Task » Please write out all of the records below exactly as they appear.
# # # # #
-- ==== Sys2Proof/Laws/Incidents.lean ====
section
/-! SUPPORT. Raising incidents: `State.raise` and `State.raiseAll` do what `Raised` says (R142 to R145, R151). -/

namespace Sys2Proof.Machine

/-- The ALERT condition as the manual words it (R151). -/
theorem alertCondition_iff (rs : List Record) (n mask : BitVec 8) :
    alertCondition rs n mask = true ↔ (∃ r ∈ rs, mask.getLsbD r.incident.maskBit = true) ∨ n ≠ 0 := by
  simp [alertCondition]

/-- One more overflow, as a number (R145). -/
theorem bumpOverflow_toNat (n : BitVec 8) : (bumpOverflow n).toNat = min 255 (n.toNat + 1) := by
  unfold bumpOverflow
  split
  · subst_vars; rfl
  · rename_i hn
    have h : n.toNat ≠ 255 := fun h => hn (BitVec.eq_of_toNat_eq h)
    rw [BitVec.toNat_add]
    have := n.isLt
    simp
    omega

/-- One incident (R142 to R145). -/
theorem take_room (u : IncidentUnit) (x : Incident) (h : u.records.length < 8) :
    u.take x = { u with records := u.records ++ [{ seq := u.counter, incident := x }], counter := u.counter + 1 } :=
  if_pos h

/-- One incident on a full list (R145). -/
theorem take_full (u : IncidentUnit) (x : Incident) (h : 8 ≤ u.records.length) :
    u.take x = { u with overflow := bumpOverflow u.overflow, counter := u.counter + 1 } :=
  if_neg (Nat.not_lt.mpr h)

theorem take_counter (u : IncidentUnit) (x : Incident) : (u.take x).counter = u.counter + 1 := by
  unfold IncidentUnit.take
  split <;> rfl

theorem take_records (u : IncidentUnit) (x : Incident) :
    (u.take x).records =
      u.records ++ if u.records.length < 8 then [{ seq := u.counter, incident := x }] else [] := by
  by_cases h : u.records.length < 8
  · simp [take_room u x h, h]
  · simp [take_full u x (Nat.not_lt.mp h), h]

theorem take_overflow (u : IncidentUnit) (x : Incident) :
    (u.take x).overflow.toNat = min 255 (u.overflow.toNat + if u.records.length < 8 then 0 else 1) := by
  have := u.overflow.isLt
  by_cases h : u.records.length < 8
  · simp [take_room u x h, h]
    omega
  · simp [take_full u x (Nat.not_lt.mp h), h, bumpOverflow_toNat]

theorem raiseAll_cons (s : State) (x : Incident) (xs : List Incident) :
    s.raiseAll (x :: xs) = (s.raise x).raiseAll xs := rfl

theorem raiseAll_other (s : State) (xs : List Incident) :
    s.raiseAll xs = { s with incidents := (s.raiseAll xs).incidents } := by
  induction xs generalizing s with
  | nil => rfl
  | cons x xs ih =>
    rw [raiseAll_cons, ih (s.raise x)]
    rfl

theorem raiseAll_counter (s : State) (xs : List Incident) :
    (s.raiseAll xs).incidents.counter = s.incidents.counter + BitVec.ofNat 16 xs.length := by
  induction xs generalizing s with
  | nil => simp [State.raiseAll]
  | cons x xs ih =>
    rw [raiseAll_cons, ih]
    simp only [State.raise_incidents, take_counter, List.length_cons]
    apply BitVec.eq_of_toNat_eq
    simp [BitVec.toNat_add]
    omega

theorem raiseAll_records (s : State) (xs : List Incident) :
    (s.raiseAll xs).incidents.records =
      s.incidents.records ++
        (xs.take (8 - s.incidents.records.length)).mapIdx
          (fun k x => { seq := s.incidents.counter + BitVec.ofNat 16 k, incident := x }) := by
  induction xs generalizing s with
  | nil => simp [State.raiseAll]
  | cons x xs ih =>
    rw [raiseAll_cons, ih]
    simp only [State.raise_incidents, take_counter, take_records]
    by_cases h : s.incidents.records.length < 8
    · have h' : 8 - s.incidents.records.length = (8 - (s.incidents.records.length + 1)) + 1 := by omega
      have hf : ∀ k : Nat, s.incidents.counter + 1#16 + BitVec.ofNat 16 k =
          s.incidents.counter + BitVec.ofNat 16 (k + 1) := fun k => by
        apply BitVec.eq_of_toNat_eq
        simp [BitVec.toNat_add]
        omega
      rw [if_pos h, h']
      simp [hf]
    · have h' : 8 - s.incidents.records.length = 0 := by omega
      simp [h, h']

theorem raiseAll_overflow (s : State) (xs : List Incident) :
    (s.raiseAll xs).incidents.overflow.toNat =
      min 255 (s.incidents.overflow.toNat + (xs.length - (8 - s.incidents.records.length))) := by
  induction xs generalizing s with
  | nil =>
    have := s.incidents.overflow.isLt
    simp [State.raiseAll]
    omega
  | cons x xs ih =>
    rw [raiseAll_cons, ih]
    simp only [State.raise_incidents, take_overflow, take_records, List.length_append, List.length_cons]
    by_cases h : s.incidents.records.length < 8
    · simp [h]
      omega
    · simp [h]
      omega

theorem raiseAll_alert (s : State) (x : Incident) (xs : List Incident) :
    (s.raiseAll (x :: xs)).incidents.alert =
      alertCondition (s.raiseAll (x :: xs)).incidents.records (s.raiseAll (x :: xs)).incidents.overflow
        s.settings.alertMask := by
  induction xs generalizing s x with
  | nil => rfl
  | cons y ys ih => exact ih (s.raise x) y

/-- Raising incidents in one event does what R142 to R145 and R151 say, and nothing else. -/
theorem Raised.all (s : State) (x : Incident) (xs : List Incident) :
    Raised s (s.raiseAll (x :: xs)) (x :: xs) :=
  ⟨raiseAll_other s _, raiseAll_counter s _, raiseAll_records s _, raiseAll_overflow s _,
    (raiseAll_alert s x xs) ▸ alertCondition_iff _ _ _⟩

/-- Raising one incident. -/
theorem Raised.one (s : State) (x : Incident) : Raised s (s.raise x) [x] := Raised.all s x []

end Sys2Proof.Machine
end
# # # # #
Expected output »
-- ==== Sys2Proof/Laws/Incidents.lean ====
section
/-! SUPPORT. Raising incidents: `State.raise` and `State.raiseAll` do what `Raised` says (R142 to R145, R151). -/

namespace Sys2Proof.Machine

/-- The ALERT condition as the manual words it (R151). -/
theorem alertCondition_iff (rs : List Record) (n mask : BitVec 8) :
    alertCondition rs n mask = true ↔ (∃ r ∈ rs, mask.getLsbD r.incident.maskBit = true) ∨ n ≠ 0 := by
  simp [alertCondition]

/-- One more overflow, as a number (R145). -/
theorem bumpOverflow_toNat (n : BitVec 8) : (bumpOverflow n).toNat = min 255 (n.toNat + 1) := by
  unfold bumpOverflow
  split
  · subst_vars; rfl
  · rename_i hn
    have h : n.toNat ≠ 255 := fun h => hn (BitVec.eq_of_toNat_eq h)
    rw [BitVec.toNat_add]
    have := n.isLt
    simp
    omega

/-- One incident (R142 to R145). -/
theorem take_room (u : IncidentUnit) (x : Incident) (h : u.records.length < 8) :
    u.take x = { u with records := u.records ++ [{ seq := u.counter, incident := x }], counter := u.counter + 1 } :=
  if_pos h

/-- One incident on a full list (R145). -/
theorem take_full (u : IncidentUnit) (x : Incident) (h : 8 ≤ u.records.length) :
    u.take x = { u with overflow := bumpOverflow u.overflow, counter := u.counter + 1 } :=
  if_neg (Nat.not_lt.mpr h)

theorem take_counter (u : IncidentUnit) (x : Incident) : (u.take x).counter = u.counter + 1 := by
  unfold IncidentUnit.take
  split <;> rfl

theorem take_records (u : IncidentUnit) (x : Incident) :
    (u.take x).records =
      u.records ++ if u.records.length < 8 then [{ seq := u.counter, incident := x }] else [] := by
  by_cases h : u.records.length < 8
  · simp [take_room u x h, h]
  · simp [take_full u x (Nat.not_lt.mp h), h]

theorem take_overflow (u : IncidentUnit) (x : Incident) :
    (u.take x).overflow.toNat = min 255 (u.overflow.toNat + if u.records.length < 8 then 0 else 1) := by
  have := u.overflow.isLt
  by_cases h : u.records.length < 8
  · simp [take_room u x h, h]
    omega
  · simp [take_full u x (Nat.not_lt.mp h), h, bumpOverflow_toNat]

theorem raiseAll_cons (s : State) (x : Incident) (xs : List Incident) :
    s.raiseAll (x :: xs) = (s.raise x).raiseAll xs := rfl

theorem raiseAll_other (s : State) (xs : List Incident) :
    s.raiseAll xs = { s with incidents := (s.raiseAll xs).incidents } := by
  induction xs generalizing s with
  | nil => rfl
  | cons x xs ih =>
    rw [raiseAll_cons, ih (s.raise x)]
    rfl

theorem raiseAll_counter (s : State) (xs : List Incident) :
    (s.raiseAll xs).incidents.counter = s.incidents.counter + BitVec.ofNat 16 xs.length := by
  induction xs generalizing s with
  | nil => simp [State.raiseAll]
  | cons x xs ih =>
    rw [raiseAll_cons, ih]
    simp only [State.raise_incidents, take_counter, List.length_cons]
    apply BitVec.eq_of_toNat_eq
    simp [BitVec.toNat_add]
    omega

theorem raiseAll_records (s : State) (xs : List Incident) :
    (s.raiseAll xs).incidents.records =
      s.incidents.records ++
        (xs.take (8 - s.incidents.records.length)).mapIdx
          (fun k x => { seq := s.incidents.counter + BitVec.ofNat 16 k, incident := x }) := by
  induction xs generalizing s with
  | nil => simp [State.raiseAll]
  | cons x xs ih =>
    rw [raiseAll_cons, ih]
    simp only [State.raise_incidents, take_counter, take_records]
    by_cases h : s.incidents.records.length < 8
    · have h' : 8 - s.incidents.records.length = (8 - (s.incidents.records.length + 1)) + 1 := by omega
      have hf : ∀ k : Nat, s.incidents.counter + 1#16 + BitVec.ofNat 16 k =
          s.incidents.counter + BitVec.ofNat 16 (k + 1) := fun k => by
        apply BitVec.eq_of_toNat_eq
        simp [BitVec.toNat_add]
        omega
      rw [if_pos h, h']
      simp [hf]
    · have h' : 8 - s.incidents.records.length = 0 := by omega
      simp [h, h']

theorem raiseAll_overflow (s : State) (xs : List Incident) :
    (s.raiseAll xs).incidents.overflow.toNat =
      min 255 (s.incidents.overflow.toNat + (xs.length - (8 - s.incidents.records.length))) := by
  induction xs generalizing s with
  | nil =>
    have := s.incidents.overflow.isLt
    simp [State.raiseAll]
    omega
  | cons x xs ih =>
    rw [raiseAll_cons, ih]
    simp only [State.raise_incidents, take_overflow, take_records, List.length_append, List.length_cons]
    by_cases h : s.incidents.records.length < 8
    · simp [h]
      omega
    · simp [h]
      omega

theorem raiseAll_alert (s : State) (x : Incident) (xs : List Incident) :
    (s.raiseAll (x :: xs)).incidents.alert =
      alertCondition (s.raiseAll (x :: xs)).incidents.records (s.raiseAll (x :: xs)).incidents.overflow
        s.settings.alertMask := by
  induction xs generalizing s x with
  | nil => rfl
  | cons y ys ih => exact ih (s.raise x) y

/-- Raising incidents in one event does what R142 to R145 and R151 say, and nothing else. -/
theorem Raised.all (s : State) (x : Incident) (xs : List Incident) :
    Raised s (s.raiseAll (x :: xs)) (x :: xs) :=
  ⟨raiseAll_other s _, raiseAll_counter s _, raiseAll_records s _, raiseAll_overflow s _,
    (raiseAll_alert s x xs) ▸ alertCondition_iff _ _ _⟩

/-- Raising one incident. -/
theorem Raised.one (s : State) (x : Incident) : Raised s (s.raise x) [x] := Raised.all s x []

end Sys2Proof.Machine
end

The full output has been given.